Когда она возвращается из магазинчика, уже все в сборе: сама Мари-Роз и четыре их постоянные сотрудницы. У Морин в руках огромная буро-желтая тетрадь, пыльная, со слегка пожелтевшими листами, края которых даже немного покоробились от дряхлости. Листы закреплены с помощью металлического держателя с защелкивающимся замком, и их легко можно вынуть. Морин открывает первую страницу.

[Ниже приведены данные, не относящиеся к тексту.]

theorem servoPi_keeps {mk : Nat} {sIn : State} (o : Int) (s : State) (hMk : 0x80000000000000000000000000000000000000000000000000000000000000000000000000000000000000000000000000000000000000000000000000000000000000000000000000000000000000000000000000000000000000000000000000000000000000000100000000000010000000000000000000000000000000000000000000000000000000000000000000000000000000000000000000000000000000000000000000000000000000000000000000000000000000000000000000000000000000000000000000000000000000 ||| mk = mk) (hIn : Keeps mk sIn s) : Keeps mk sIn (servoPi o s) := by
  refine Keeps.step hMk ?_ hIn
  unfold servoPi
  try dsimp only
  repeat' first
    | with_reducible refine Keeps.ite ?_ ?_
    | with_reducible exact Keeps.refl
    | with_reducible assumption
    | ((with_reducible apply Keeps.wrS); (case d => rfl); (case e => rfl))
    | ((with_reducible apply modTsu_keeps); (case hMk => rfl))
    | ((with_reducible apply setFreq_keeps); (case hMk => rfl))
    | intro _
    | split
    | dsimp only
    | (refine Keeps.snd ?_ (by with_reducible assumption))

theorem holdover_keeps {mk : Nat} {sIn : State} (t : Nat) (cause : Nat) (s : State) (hMk : 0x5090000000000000000000000000000000000000000000000000000000000000000000000000000000000000000000000000002000000000000000000000000000000000000000000000000000000000000000001867000180800000000800000000000000000000200200012000000010000000120000000000000000000000000000000000000000000000000000000000000000000000000000000000000000000000000000000000000000000000000000000000000000000000000000000000000000000000000000000000000000000000 ||| mk = mk) (hIn : Keeps mk sIn s) : Keeps mk sIn (holdover t cause s) := by
  refine Keeps.step hMk ?_ hIn
  unfold holdover
  try dsimp only
  repeat' first
    | with_reducible refine Keeps.ite ?_ ?_
    | with_reducible exact Keeps.refl
    | with_reducible assumption
    | ((with_reducible apply Keeps.wr); (case d => rfl); (case e => rfl))
    | ((with_reducible apply Keeps.inc); (case d => rfl); (case e => rfl))
    | ((with_reducible apply Keeps.wrS); (case d => rfl); (case e => rfl))
    | ((with_reducible apply modTsu_keeps); (case hMk => rfl))
    | ((with_reducible apply raise_keeps); (case d => rfl); (case hMk => rfl); (case hMk2 => rfl))
    | ((with_reducible apply servoGo_keeps); (case hMk => rfl))
    | ((with_reducible apply setFreq_keeps); (case hMk => rfl))
    | intro _
    | split
    | dsimp only
    | (refine Keeps.snd ?_ (by with_reducible assumption))

theorem pathStep_keeps {mk : Nat} {sIn : State} (kind : Nat) (s : State) (hMk : 0x5010000000000000000000000000000000000000000000000000000000000000000000000000000000000000000000000000002000000000000000000000000000000000000000000000000000000000000000001867000180800000000800000000000000000000100000004000000000000000080000000000000000000000000000000000000000000000000000000000000000000000000000000000000000000000000000000000000000000000000000000000000000000000000000000000000000000000000000000000000000000000 ||| mk = mk) (hIn : Keeps mk sIn s) : Keeps mk sIn (pathStep kind s) := by
  refine Keeps.step hMk ?_ hIn
  unfold pathStep
  try dsimp only
  repeat' first
    | with_reducible refine Keeps.ite ?_ ?_
    | with_reducible exact Keeps.refl
    | with_reducible assumption
    | ((with_reducible apply Keeps.wr); (case d => rfl); (case e => rfl))
    | ((with_reducible apply Keeps.inc); (case d => rfl); (case e => rfl))
    | ((with_reducible apply raise_keeps); (case d => rfl); (case hMk => rfl); (case hMk2 => rfl))
    | intro _
    | split
    | dsimp only
    | (refine Keeps.snd ?_ (by with_reducible assumption))

theorem relock_keeps {mk : Nat} {sIn : State} (s : State) (hMk : 0x80000000000000000000000000000000000000000000000000000000000000000000000000000000000000000000000000000000000000000000000000000000000000000000000000000000000000000000000000000000000000000000000000000000000000000000062000000000000000020000000000000000000000000000000000000000000000000000000000000000000000000000000000000000000000000000000000000000000000000000000000000000000000000000000000000000000000000000000000000000000000 ||| mk = mk) (hIn : Keeps mk sIn s) : Keeps mk sIn (relock s) := by
  refine Keeps.step hMk ?_ hIn
  unfold relock
  try dsimp only
  repeat' first
    | with_reducible refine Keeps.ite ?_ ?_
    | with_reducible exact Keeps.refl
    | with_reducible assumption
    | ((with_reducible apply Keeps.wr); (case d => rfl); (case e => rfl))
    | ((with_reducible apply modTsu_keeps); (case hMk => rfl))
    | ((with_reducible apply servoGo_keeps); (case hMk => rfl))
    | intro _
    | split
    | dsimp only
    | (refine Keeps.snd ?_ (by with_reducible assumption))
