-- ==== Sys2Proof/Laws/KeepsFabric.lean ====
section
/-!
SUPPORT. What each operation and each meaning changes: the channelizer, the verdicts, egress, the fabric, fault commands, the shaper and the updates. The mask of each law names the register fields and the parts of the
state, as `Only` reads it.
-/

set_option simprocs false
set_option linter.all false

namespace Sys2Proof.Machine

theorem sliceClaim_keeps {mk : Nat} {sIn : State} (k : Nat) (fe : Nat) (plan : Nat) (chan : Nat) (cls : Nat) (c : Nat) (v : Slice) (s : State) (hMk : 0x2000000000000000000000000000000000000000000000000000000000000000000000000000000000000000000000000000000000000000000000000000000000000000000000000000000000000000000000000000000000000000000000000000000000000000000000000000000000000000000000000000000000000000000000000000000000000000000000000000000000000000000000000000000000000000000000000000000000000000000000000000000000000001f800000000000c00000000000000000000000000000 ||| mk = mk) (hIn : Keeps mk sIn s) : Keeps mk sIn (sliceClaim k fe plan chan cls c v s) := by
  refine Keeps.step hMk ?_ hIn
  unfold sliceClaim
  try dsimp only
  repeat' first
    | with_reducible refine Keeps.ite ?_ ?_
    | with_reducible exact Keeps.refl
    | with_reducible assumption
    | ((with_reducible apply Keeps.wr); (case d => rfl); (case e => rfl))
    | ((with_reducible apply Keeps.inc); (case d => rfl); (case e => rfl))
    | ((with_reducible apply Keeps.peak); (case d => rfl); (case e => rfl))
    | ((with_reducible apply modSlice_keeps); (case hMk => rfl))
    | intro _
    | split
    | dsimp only
    | (refine Keeps.snd ?_ (by with_reducible assumption))

theorem preambleLost_keeps {mk : Nat} {sIn : State} (ofdm : Bool) (c : Nat) (s : State) (hMk : 0x5010000000000000000000000000000000000000000000000000000000000000000000000000000000000000000000000000002000000000000000000000000000000000000000000000000000000000000000001867000180800000000800000000000000000000000000000000000000000000000000000000000000000000000000000000000000000000000000000000000000000000000000000000000000000000000000000000000000000000000000000000000000000000000000000000000f00020000000000000000000000000000 ||| mk = mk) (hIn : Keeps mk sIn s) : Keeps mk sIn (preambleLost ofdm c s) := by
  refine Keeps.step hMk ?_ hIn
  unfold preambleLost
  try dsimp only
  repeat' first
    | with_reducible refine Keeps.ite ?_ ?_
    | with_reducible exact Keeps.refl
    | with_reducible assumption
    | ((with_reducible apply Keeps.inc); (case d => rfl); (case e => rfl))
    | ((with_reducible apply raise_keeps); (case d => rfl); (case hMk => rfl); (case hMk2 => rfl))
    | intro _
    | split
    | dsimp only
    | (refine Keeps.snd ?_ (by with_reducible assumption))
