theorem scanHold_keeps {mk : Nat} {sIn : State} (k : Nat) (s : State) (hMk : 0x7fefefff7ffffffffffffffffffffffffffffffffffffffffffffffffffffffffffffffffffffffffffffffffffffffffffffffffffffffffffffffffffffffffffffffffffffffffffffffffffffffffffffffffffffffffffffffffffffffffffffffffffffffffffffffffffffffffffffffffffffffffffffffffffffffffffffffffffffffffffffffffffffffffffffffffffffffffffffffffffffffffffffffffffffffffffffffffffffffffffffffffffffffffffffffffffffffffffffffffffffffffffffffffffffffffffffffff ||| mk = mk) (hIn : Keeps mk sIn s) : Keeps mk sIn (scanHold k s) := by
  refine Keeps.step hMk ?_ hIn
  unfold scanHold
  try dsimp only
  repeat' first
    | with_reducible refine Keeps.ite ?_ ?_
    | with_reducible exact Keeps.refl
    | with_reducible assumption
    | ((with_reducible apply Keeps.wr); (case d => rfl); (case e => rfl))
    | ((with_reducible apply Keeps.put); (case d => rfl); (case e => rfl))
    | ((with_reducible apply coreClear_keeps); (case hMk => rfl))
    | ((with_reducible apply fuseSense_keeps); (case hMk => rfl))
    | ((with_reducible apply latchView_keeps); (case hMk => rfl))
    | ((with_reducible apply modBoot_keeps); (case hMk => rfl))
    | ((with_reducible apply sleepAbandon_keeps); (case hMk => rfl))
    | intro _
    | split
    | dsimp only
    | (refine Keeps.snd ?_ (by with_reducible assumption))

theorem execJtagBypass_keeps (s : State) : KeepsR 0x200000000000000000000000000000000000000000000000000000000000000000000000000000000000000000000000000000000000000000000000000000000000000000000000000000000000000000000000000000000000000000000000000000000000000000000000000000000000000000000000000000000000000000000000000000000000000000000000000000000000000000000000000000000000000000000000000000000000000000000000000000000000000000000000000000000000000000000000000 s (execJtagBypass s) := by
  unfold execJtagBypass
  try dsimp only
  repeat' first
    | (with_reducible refine KeepsR.next ?_)
    | (with_reducible refine KeepsR.ite ?_ ?_)
    | with_reducible refine Keeps.ite ?_ ?_
    | with_reducible exact Keeps.refl
    | with_reducible assumption
    | ((with_reducible apply Keeps.wr); (case d => rfl); (case e => rfl))
    | intro _
    | split
    | dsimp only
    | (refine Keeps.snd ?_ (by with_reducible assumption))

theorem execJtagIdcode_keeps (s : State) : KeepsR 0x800000200000000000000000000000000000000000000000000000000000000000000000000000000000000000000000000000000000000000000000000000000000000000000000000000000000000000000000000000000000000000000000000000000000000000000000000000000000000000000000000000000000000000000000000000000000000000000000000000000000000000000000000000000000000000000000000000000000000000000000000000000000000000000000000000000000000000000000000000000 s (execJtagIdcode s) := by
  unfold execJtagIdcode
  try dsimp only
  repeat' first
    | (with_reducible refine KeepsR.next ?_)
    | (with_reducible refine KeepsR.ite ?_ ?_)
    | with_reducible refine Keeps.ite ?_ ?_
    | with_reducible exact Keeps.refl
    | with_reducible assumption
    | ((with_reducible apply Keeps.wr); (case d => rfl); (case e => rfl))
    | ((with_reducible apply Keeps.answer); (case e => rfl))
    | intro _
    | split
    | dsimp only
    | (refine Keeps.snd ?_ (by with_reducible assumption))

theorem execJtagSamplePreload_keeps (bits : List Word) (s : State) : KeepsR 0x4200000000000000000000000000000000000000000000000000000000000000000000000000000000000000000000000000000000000000000000000000000000000000000000000000000000000000000000000000000000000000000000000000000000000000000000000000000000000000000000000000000000000000000000000000000000000000000000000000000000000000000000000000000000000000000000000000000000000000000000000000000000000000000000000000000000000000000000000000 s (execJtagSamplePreload bits s) := by
  unfold execJtagSamplePreload
  try dsimp only
  repeat' first
    | (with_reducible refine KeepsR.next ?_)
    | (with_reducible refine KeepsR.ite ?_ ?_)
    | with_reducible refine Keeps.ite ?_ ?_
    | with_reducible exact Keeps.refl
    | with_reducible assumption
    | ((with_reducible apply Keeps.wr); (case d => rfl); (case e => rfl))
    | (with_reducible refine Keeps.each _ _ ?_ ?_)
    | intro _
    | split
    | dsimp only
    | (refine Keeps.snd ?_ (by with_reducible assumption))

theorem execJtagExtest_keeps (s : State) : KeepsR 0x7fefefff7ffffffffffffffffffffffffffffffffffffffffffffffffffffffffffffffffffffffffffffffffffffffffffffffffffffffffffffffffffffffffffffffffffffffffffffffffffffffffffffffffffffffffffffffffffffffffffffffffffffffffffffffffffffffffffffffffffffffffffffffffffffffffffffffffffffffffffffffffffffffffffffffffffffffffffffffffffffffffffffffffffffffffffffffffffffffffffffffffffffffffffffffffffffffffffffffffffffffffffffffffffffffffffffffff s (execJtagExtest s) := by
  unfold execJtagExtest
  try dsimp only
  repeat' first
    | (with_reducible refine KeepsR.next ?_)
    | (with_reducible refine KeepsR.ite ?_ ?_)
    | with_reducible refine Keeps.ite ?_ ?_
    | with_reducible exact Keeps.refl
    | with_reducible assumption
    | ((with_reducible apply scanHold_keeps); (case hMk => rfl))
    | intro _
    | split
    | dsimp only
    | (refine Keeps.snd ?_ (by with_reducible assumption))
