/-- The octets of SYS_LC_TOKEN. -/
def tToken (s : State) : List Nat := (List.range 16).flatMap (fun i => leOctets 4 (s.rd (SYS_LC_TOKEN.T i)))

/-- A chip of EUI-64 0 in FIELD, with a token. -/
def tTokened : State := tOwner { tw [(SYS_LC_STS.LC, 4), (SYS_LC_NONCE.NONCE, 0), (SYS_LC_TOKEN.T 0, 1)] with kept := [(MAC_EUI_LO.EUI.key, 0), (MAC_EUI_HI.EUI.key, 0)] }

/-- A life-cycle token of that owner verifies. -/
theorem test_witness_BootLoads_token : tokenOk tTokened 8 = true := by
  have o : ownerPub tTokened = leOctets 32 1 := by decide
  have b : tokenBody tTokened 8 = ascii "FGB-LC" ++ [8] ++ List.replicate 12 0 := by decide +kernel
  have e : tToken tTokened = leOctets 64 1 := by decide +kernel
  have v : edVerify (leOctets 32 1) (ascii "FGB-LC" ++ [8] ++ List.replicate 12 0) (leOctets 64 1) = true := by decide +kernel
  unfold tToken at e
  simp only [tokenOk, o, b, e, v]
  rfl

/-- A signature whose R is no point verifies under no key. -/
theorem test_edVerify_none (key msg sig : List Nat) (h : edPoint (sig.take 32) = none) : edVerify key msg sig = false := by
  unfold edVerify
  rw [h]
  generalize edPoint key = o
  cases o <;> rfl

/-- A token whose R is no point does not verify. -/
theorem test_witness_BootLoads_noToken :
    tokenOk (tw ((SYS_LC_STS.LC, 4) :: (List.range 8).map (fun i => (SYS_LC_TOKEN.T i, 0xFFFFFFFF)))) 8 = false := by
  have e : tToken (tw ((SYS_LC_STS.LC, 4) :: (List.range 8).map (fun i => (SYS_LC_TOKEN.T i, 0xFFFFFFFF)))) = List.replicate 32 255 ++ List.replicate 32 0 := by
    decide +kernel
  have n : edPoint ((List.replicate 32 255 ++ List.replicate 32 0).take 32) = none := by decide +kernel
  unfold tToken at e
  simp only [tokenOk, e, test_edVerify_none _ _ _ n, Bool.and_false, Bool.or_false]

theorem test_witness_CampaignsFollowTheirStates :
    (let s := tr [(UPD_CFG.EN, 1), (UPD_C_STS.STATE 3, 3), (MAC_WARD_PAN.EN 7, 1)]
     s.takes 0 ∧ s.gives 0 { len := 224 } 224 ∧ ({ len := 223 } : CmdHead).len ≠ 224 ∧ s.gives 0 { len := 4 } (4 * [5].length) ∧ s.rd UPD_CFG.EN = 1 ∧ s.rd (UPD_C_STS.STATE 3) ≠ 0 ∧ s.rd (UPD_C_STS.STATE 0) = 0 ∧ s.rd (MAC_WARD_PAN.EN 7) = 1 ∧ campOfWard s 7 = none ∧ campOfImg s 255 = none
       ∧ blockOk s {} = false)
    ∧ (tr []).takes 0 ∧ (tr []).rd UPD_CFG.EN = 0
    ∧ (let s : State := { tw [(UPD_C_STS.STATE 3, 1)] with camps := [(3, { cmd := some (7, 0x50, 9) })] }
       s.rd (UPD_C_STS.STATE 3) = 1 ∧ (campOf s 3).cmd = some ((7 : Fin 8).val, 0x50, 9) ∧ Store.find false s.hif.orphan 7 = false ∧ (∀ i : Fin 8, s.rd (UPD_VKEY.KEY i) = 0))
    ∧ (let s := tw [(UPD_C_STS.STATE 3, 2), (UPD_C_OTI_LO.F 3, 1000), (UPD_C_OTI_HI.T 3, 100), (UPD_C_OTI_HI.Z 3, 1), (QMS_CFG.EN, 1)]
       pressSlot s = some (3 : Fin 4).val ∧ quotasMet s 3 = false ∧ pressBlock s 3 = some 0 ∧ blockOctets s 3 0 none = none ∧ blockOctets s 3 0 (some []) ≠ none
         ∧ pressSlot s ≠ some (2 : Fin 4).val ∧ poolOk s 3 100 = true ∧ poolOk (s.wr QMS_CFG.EN 0) 3 1 = false) := by
  unfold State.takes State.ready State.gives; decide

/-- A manifest's signature verifies under such a key, and the digest of the image is its DIGEST. -/
theorem test_witness_CampSigned :
    let m : Manifest := { digest := [2702269750, 3054560991, 1637480974, 3095057206, 1534186159, 2244111244, 15123725, 3106631771, 806329333, 1127009134, 700728558, 2219146646, 803939381, 3114931836, 3997360573, 3327232806], sig := [1] }
    let s : State := { tw [(UPD_C_STS.STATE 3, 1), (UPD_VKEY.KEY 0, 1)] with camps := [(3, { imgLen := 1, man := m })] }
    manifestSigned s (campOf s 3).man = true ∧ imageOctets s 3 0 (campOf s 3).imgLen (some [7]) = some [7]
      ∧ sha512 [7] = wordOctets ((List.range 16).map (wordAt (campOf s 3).man.digest)) := by decide +kernel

— He скажу, что вариант идеальный, но с этим можно работать. Я сейчас раздам ручки и карандаши. Проверьте, чтобы были разные цвета пасты, и вообще разные фирмы. Вот…
Она вытаскивает из кармана целую пригоршню ручек и карандашей.
— Сейчас я принесу свою бухгалтерию, а вы будете делать то, что я скажу.
Морин притаскивает все папки, в которых подшиты все подсчеты и расчеты, сделанные ею за полгода. Она открывает первую страничку нового "Журнала записей". Потом открывает гроссбух, в котором зафиксирована наличность и который уже успел побывать в лапах инспектора. Полистав его, она говорит:
— Приступим. Мари-Роз, тебе начинать, ты же начальница. В первый день у нас должно получиться примерно пятнадцать клиенток. Четыре — у тебя, Сью пусть запишет себе троих, ну и у остальных по четыре. Ну, поехали. Постарайтесь изменить почерк. Одну запись сделать убористым, вторую — более размашистым. И нажимать можно то посильнее, то послабее. И как можно естественнее, иначе мы все останемся без работы.
Наконец, решившись, Мари-Роз карандашом выводит имя своей постоянной клиентки: "Барбара — 10 утра", после чего, чуть отступив, любуется своей работой. Остальные, посмотрев на нее, слегка улыбаются.
Целых два часа они корпят над журналом: пишут разными ручками, изобретают имена клиенток, придумывают телефонные номера, стараются, чтобы записи выглядели не слишком аккуратными. Оказалось, что это жутко трудно, придать записям естественный вид. Сразу набело вписывать всякие каракули, а потом еще чуть-чуть размазывать, совсем чуть-чуть.
К половине первого с записями покончено, и они более или менее стыкуются с подсчетами наличности в папочках Морин. Она пролистывает тетрадь, внимательно все просматривая. Остальные пятеро женщин ждут ее вердикта.